-- Opening Marker --
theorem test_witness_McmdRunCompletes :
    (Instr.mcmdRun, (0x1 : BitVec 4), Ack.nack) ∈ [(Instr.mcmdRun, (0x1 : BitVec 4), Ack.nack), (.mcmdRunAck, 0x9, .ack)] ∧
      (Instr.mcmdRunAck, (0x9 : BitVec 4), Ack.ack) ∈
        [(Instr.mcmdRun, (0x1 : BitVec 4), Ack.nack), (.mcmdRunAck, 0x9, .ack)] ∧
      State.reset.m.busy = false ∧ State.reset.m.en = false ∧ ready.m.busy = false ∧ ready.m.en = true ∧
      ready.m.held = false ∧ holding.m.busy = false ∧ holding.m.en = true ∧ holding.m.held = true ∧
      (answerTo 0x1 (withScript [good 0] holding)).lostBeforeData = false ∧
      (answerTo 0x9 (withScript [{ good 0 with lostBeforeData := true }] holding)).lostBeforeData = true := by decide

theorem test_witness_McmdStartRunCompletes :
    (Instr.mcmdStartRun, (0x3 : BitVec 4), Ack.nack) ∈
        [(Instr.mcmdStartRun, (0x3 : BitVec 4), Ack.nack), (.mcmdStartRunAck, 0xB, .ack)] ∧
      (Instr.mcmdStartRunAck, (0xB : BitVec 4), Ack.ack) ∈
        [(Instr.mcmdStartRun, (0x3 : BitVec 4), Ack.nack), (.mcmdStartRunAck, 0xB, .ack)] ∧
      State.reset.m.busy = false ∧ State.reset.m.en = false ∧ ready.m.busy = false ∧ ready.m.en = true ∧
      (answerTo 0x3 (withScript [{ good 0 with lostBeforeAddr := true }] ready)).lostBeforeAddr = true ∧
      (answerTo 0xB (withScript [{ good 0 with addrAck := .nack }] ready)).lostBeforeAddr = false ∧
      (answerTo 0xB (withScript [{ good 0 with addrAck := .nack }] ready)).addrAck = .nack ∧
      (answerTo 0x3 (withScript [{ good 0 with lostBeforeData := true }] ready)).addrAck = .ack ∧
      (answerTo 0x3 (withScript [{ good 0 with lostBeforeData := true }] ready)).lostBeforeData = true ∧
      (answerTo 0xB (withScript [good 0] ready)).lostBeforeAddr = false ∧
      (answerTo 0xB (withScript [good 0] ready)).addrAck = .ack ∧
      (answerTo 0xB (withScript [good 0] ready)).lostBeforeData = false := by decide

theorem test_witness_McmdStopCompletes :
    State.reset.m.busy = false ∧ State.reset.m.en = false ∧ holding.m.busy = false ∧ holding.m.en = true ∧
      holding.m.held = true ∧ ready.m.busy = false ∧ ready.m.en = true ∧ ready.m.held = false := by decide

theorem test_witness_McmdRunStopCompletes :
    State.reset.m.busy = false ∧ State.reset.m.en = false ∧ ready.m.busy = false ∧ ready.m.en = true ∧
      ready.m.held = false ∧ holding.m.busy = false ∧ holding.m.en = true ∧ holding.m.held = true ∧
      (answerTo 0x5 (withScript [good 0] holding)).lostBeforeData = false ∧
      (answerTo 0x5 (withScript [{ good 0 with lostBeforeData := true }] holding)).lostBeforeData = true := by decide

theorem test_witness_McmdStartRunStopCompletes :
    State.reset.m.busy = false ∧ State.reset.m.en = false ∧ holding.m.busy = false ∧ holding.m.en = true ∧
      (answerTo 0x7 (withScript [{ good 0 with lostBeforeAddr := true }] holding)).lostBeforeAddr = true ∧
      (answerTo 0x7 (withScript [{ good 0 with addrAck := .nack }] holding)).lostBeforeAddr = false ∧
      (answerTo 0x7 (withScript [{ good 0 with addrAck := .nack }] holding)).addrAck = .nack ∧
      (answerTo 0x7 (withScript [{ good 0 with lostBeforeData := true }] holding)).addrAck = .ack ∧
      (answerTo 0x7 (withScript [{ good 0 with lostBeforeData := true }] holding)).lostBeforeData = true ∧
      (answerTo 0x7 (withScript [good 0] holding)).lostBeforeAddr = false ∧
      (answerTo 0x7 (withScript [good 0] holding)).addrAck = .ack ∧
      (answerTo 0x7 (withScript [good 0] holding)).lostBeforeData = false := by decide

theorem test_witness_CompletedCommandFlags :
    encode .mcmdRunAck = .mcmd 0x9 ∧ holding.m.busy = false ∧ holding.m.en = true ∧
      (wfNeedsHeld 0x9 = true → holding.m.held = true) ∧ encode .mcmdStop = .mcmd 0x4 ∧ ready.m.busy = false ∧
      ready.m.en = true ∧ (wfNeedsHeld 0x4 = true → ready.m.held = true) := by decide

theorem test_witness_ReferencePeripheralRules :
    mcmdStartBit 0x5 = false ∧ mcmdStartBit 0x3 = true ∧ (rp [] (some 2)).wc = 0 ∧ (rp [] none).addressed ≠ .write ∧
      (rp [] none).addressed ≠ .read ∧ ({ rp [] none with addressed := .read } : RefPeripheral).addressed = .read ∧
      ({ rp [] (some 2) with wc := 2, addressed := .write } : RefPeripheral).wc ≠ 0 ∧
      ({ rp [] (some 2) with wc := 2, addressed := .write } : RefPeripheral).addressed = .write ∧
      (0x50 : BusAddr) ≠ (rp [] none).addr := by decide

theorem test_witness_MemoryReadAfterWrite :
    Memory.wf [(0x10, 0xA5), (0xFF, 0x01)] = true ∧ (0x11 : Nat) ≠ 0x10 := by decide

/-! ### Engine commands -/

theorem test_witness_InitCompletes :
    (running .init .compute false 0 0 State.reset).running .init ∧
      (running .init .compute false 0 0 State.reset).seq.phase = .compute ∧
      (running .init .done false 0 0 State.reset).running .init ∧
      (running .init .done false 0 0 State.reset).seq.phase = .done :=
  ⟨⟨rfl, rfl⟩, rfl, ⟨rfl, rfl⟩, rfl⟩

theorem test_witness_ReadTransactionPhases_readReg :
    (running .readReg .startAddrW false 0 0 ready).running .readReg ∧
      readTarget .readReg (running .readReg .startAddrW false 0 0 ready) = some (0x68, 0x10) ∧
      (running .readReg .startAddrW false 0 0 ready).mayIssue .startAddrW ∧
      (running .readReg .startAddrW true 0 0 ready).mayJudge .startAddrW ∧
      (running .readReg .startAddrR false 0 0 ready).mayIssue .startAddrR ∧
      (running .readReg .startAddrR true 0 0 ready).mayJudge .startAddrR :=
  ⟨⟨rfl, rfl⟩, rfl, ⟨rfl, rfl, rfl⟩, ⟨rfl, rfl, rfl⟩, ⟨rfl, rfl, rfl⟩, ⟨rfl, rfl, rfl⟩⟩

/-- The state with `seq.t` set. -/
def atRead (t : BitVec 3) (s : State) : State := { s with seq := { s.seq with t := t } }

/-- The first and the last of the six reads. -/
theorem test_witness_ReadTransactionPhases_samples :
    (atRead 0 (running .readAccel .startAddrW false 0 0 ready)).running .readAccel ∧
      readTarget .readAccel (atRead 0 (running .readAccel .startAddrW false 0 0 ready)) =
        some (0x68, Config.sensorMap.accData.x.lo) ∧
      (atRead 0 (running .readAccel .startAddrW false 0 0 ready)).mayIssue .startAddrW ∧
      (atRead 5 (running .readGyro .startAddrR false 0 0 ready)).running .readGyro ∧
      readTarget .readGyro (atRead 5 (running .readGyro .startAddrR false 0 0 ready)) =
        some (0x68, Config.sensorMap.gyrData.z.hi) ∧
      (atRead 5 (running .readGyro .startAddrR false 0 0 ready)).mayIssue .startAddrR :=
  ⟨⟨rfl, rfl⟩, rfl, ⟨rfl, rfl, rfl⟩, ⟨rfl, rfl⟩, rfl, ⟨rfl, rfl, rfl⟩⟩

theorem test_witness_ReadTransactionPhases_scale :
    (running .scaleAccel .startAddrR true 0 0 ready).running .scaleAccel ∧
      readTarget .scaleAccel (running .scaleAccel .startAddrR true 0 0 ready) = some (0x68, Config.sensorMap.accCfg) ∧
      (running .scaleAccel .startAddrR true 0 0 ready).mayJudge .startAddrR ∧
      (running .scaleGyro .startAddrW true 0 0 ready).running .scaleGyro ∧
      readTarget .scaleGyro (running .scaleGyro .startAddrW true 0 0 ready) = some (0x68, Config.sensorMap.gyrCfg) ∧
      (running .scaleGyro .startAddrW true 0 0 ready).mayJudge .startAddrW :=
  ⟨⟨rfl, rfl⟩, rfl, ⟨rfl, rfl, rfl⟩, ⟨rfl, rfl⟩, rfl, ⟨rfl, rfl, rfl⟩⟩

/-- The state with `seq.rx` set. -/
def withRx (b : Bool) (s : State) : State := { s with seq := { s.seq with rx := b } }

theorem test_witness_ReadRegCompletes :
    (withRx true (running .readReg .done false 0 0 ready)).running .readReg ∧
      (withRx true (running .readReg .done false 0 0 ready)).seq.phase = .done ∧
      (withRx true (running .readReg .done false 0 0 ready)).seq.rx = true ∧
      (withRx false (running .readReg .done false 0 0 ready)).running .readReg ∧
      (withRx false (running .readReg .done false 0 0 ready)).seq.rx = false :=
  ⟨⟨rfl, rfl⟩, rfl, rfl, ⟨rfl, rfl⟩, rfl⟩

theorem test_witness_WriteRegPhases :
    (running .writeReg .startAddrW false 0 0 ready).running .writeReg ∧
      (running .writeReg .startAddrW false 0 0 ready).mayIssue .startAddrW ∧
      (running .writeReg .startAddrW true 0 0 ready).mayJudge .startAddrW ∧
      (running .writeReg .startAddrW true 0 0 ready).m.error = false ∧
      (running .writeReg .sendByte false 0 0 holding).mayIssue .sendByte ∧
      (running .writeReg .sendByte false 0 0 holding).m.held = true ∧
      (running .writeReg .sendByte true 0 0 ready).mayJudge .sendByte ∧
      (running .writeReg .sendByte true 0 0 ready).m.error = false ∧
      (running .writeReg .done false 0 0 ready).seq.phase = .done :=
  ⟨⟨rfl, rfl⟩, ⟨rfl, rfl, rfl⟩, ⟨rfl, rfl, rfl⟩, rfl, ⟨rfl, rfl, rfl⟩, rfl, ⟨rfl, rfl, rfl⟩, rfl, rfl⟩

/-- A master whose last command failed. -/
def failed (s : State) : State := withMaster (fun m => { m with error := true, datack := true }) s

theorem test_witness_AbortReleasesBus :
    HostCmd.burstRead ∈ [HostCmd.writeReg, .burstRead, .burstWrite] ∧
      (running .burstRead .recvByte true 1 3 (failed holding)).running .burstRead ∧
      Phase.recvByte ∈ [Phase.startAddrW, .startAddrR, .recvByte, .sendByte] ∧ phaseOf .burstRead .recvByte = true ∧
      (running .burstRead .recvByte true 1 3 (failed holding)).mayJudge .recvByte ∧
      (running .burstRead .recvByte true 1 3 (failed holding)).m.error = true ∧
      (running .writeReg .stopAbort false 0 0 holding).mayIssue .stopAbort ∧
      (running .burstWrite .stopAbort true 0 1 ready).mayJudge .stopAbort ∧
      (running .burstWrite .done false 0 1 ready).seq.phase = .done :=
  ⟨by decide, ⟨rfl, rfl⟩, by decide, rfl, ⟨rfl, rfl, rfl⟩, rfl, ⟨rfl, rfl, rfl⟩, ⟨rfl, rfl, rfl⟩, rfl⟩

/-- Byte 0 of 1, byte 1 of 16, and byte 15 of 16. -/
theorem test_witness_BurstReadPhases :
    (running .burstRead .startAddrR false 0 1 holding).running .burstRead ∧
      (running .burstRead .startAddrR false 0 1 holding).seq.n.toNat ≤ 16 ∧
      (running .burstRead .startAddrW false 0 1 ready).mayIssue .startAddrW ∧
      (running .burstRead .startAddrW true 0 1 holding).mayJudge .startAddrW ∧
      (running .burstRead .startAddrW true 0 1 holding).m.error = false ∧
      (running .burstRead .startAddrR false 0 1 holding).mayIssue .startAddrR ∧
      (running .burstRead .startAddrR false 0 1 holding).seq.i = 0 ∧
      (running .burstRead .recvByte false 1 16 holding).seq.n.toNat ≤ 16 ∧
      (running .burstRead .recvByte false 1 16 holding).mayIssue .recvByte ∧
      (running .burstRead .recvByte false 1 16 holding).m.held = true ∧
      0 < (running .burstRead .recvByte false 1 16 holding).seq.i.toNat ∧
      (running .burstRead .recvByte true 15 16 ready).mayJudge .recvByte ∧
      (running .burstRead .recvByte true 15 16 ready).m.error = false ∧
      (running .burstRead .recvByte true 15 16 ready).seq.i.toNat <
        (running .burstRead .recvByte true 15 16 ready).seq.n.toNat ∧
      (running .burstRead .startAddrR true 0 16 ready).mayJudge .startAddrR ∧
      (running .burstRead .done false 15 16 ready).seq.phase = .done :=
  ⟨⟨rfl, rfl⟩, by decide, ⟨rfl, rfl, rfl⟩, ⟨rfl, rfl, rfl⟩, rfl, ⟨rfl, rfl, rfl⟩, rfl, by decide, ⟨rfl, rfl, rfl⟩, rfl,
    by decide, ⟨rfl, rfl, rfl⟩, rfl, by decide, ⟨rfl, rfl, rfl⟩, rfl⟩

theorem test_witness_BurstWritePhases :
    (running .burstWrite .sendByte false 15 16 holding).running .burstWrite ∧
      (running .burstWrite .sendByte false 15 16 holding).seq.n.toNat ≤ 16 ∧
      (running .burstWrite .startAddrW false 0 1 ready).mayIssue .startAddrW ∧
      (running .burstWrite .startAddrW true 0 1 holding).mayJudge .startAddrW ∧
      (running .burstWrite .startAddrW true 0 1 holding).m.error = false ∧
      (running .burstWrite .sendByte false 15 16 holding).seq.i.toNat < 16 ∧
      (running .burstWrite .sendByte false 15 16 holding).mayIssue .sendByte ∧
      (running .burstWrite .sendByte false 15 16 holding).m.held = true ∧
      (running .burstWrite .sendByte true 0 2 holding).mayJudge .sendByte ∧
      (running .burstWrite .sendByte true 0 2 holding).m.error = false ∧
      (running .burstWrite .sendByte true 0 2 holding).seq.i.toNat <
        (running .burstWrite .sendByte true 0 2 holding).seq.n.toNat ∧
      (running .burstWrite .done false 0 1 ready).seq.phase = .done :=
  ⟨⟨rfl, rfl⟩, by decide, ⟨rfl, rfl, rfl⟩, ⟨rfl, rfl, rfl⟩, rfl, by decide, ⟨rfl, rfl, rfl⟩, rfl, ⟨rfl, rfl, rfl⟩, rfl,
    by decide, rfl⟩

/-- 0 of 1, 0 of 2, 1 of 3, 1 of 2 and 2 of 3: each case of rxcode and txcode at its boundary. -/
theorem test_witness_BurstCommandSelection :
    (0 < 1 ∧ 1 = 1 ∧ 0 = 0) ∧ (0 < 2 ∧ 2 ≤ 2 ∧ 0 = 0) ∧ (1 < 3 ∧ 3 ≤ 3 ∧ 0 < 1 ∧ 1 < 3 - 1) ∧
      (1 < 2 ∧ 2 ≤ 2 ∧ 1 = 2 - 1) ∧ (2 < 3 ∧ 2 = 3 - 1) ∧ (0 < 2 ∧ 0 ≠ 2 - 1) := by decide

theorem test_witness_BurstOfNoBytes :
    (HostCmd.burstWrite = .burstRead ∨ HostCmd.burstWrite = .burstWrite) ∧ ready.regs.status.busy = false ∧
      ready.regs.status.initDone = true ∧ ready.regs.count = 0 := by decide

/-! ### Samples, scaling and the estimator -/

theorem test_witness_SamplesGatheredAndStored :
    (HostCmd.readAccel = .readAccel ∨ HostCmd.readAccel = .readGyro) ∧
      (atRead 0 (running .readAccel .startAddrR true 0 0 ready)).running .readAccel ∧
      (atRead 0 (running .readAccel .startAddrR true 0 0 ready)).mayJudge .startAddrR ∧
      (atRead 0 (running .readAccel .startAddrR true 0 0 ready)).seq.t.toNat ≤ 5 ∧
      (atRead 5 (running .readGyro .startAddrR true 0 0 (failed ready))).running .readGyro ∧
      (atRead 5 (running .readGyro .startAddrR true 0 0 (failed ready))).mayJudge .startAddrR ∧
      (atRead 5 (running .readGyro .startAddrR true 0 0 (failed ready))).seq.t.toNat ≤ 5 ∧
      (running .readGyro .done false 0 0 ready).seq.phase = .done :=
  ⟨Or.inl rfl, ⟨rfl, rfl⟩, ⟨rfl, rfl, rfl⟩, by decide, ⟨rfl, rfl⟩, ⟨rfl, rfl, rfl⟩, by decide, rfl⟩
-- Closing Marker --
Exercise description
Wherever the string "wfNeedsHeld" appears in the data above, report the whole line.

Reply to the task
      (wfNeedsHeld 0x9 = true → holding.m.held = true) ∧ encode .mcmdStop = .mcmd 0x4 ∧ ready.m.busy = false ∧
      ready.m.en = true ∧ (wfNeedsHeld 0x4 = true → ready.m.held = true) := by decide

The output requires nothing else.